Integration: Prior Labs

Tabular data science via MCP - predict missing values, classify, and run regression on tabular datasets using Prior Labs' foundation model.

Authors
Prior Labs

Table of Contents

Overview

Prior Labs is the team behind TabPFN, a foundation model for tabular data. They expose TabPFN as a cloud service via the Model Context Protocol (MCP), enabling Haystack agents to run tabular machine learning without writing any ML code.

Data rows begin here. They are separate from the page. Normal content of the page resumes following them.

-- ==== Sys2Proof/Machine/Core.lean ====
section
/-! DEFINITION. The host's interface to the model. -/

def Sys2Proof.core : Host.Core :=
  { State := Sys2Proof.Machine.State, Fault := Sys2Proof.Machine.Fault,
    Refusal := Sys2Proof.Machine.Refusal, step := Sys2Proof.Machine.step, reset := Sys2Proof.Machine.State.reset }
end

The MCP server exposes five tools (as of March 2026):

Tool Description
upload_dataset Upload a CSV file (train or test) and receive a dataset_id for use in subsequent calls
fit_and_predict_from_dataset Train a TabPFN model on an uploaded training file and predict on an uploaded test file
predict_from_dataset Run prediction with a previously trained model on an uploaded test file
fit_and_predict_inline Train and predict on small arrays already present in the conversation
predict_inline Predict with a previously trained model on inline arrays

Both classification and regression tasks are supported. For small datasets shared directly in the conversation the agent uses the inline tools, while for larger file-based datasets it calls upload_dataset first.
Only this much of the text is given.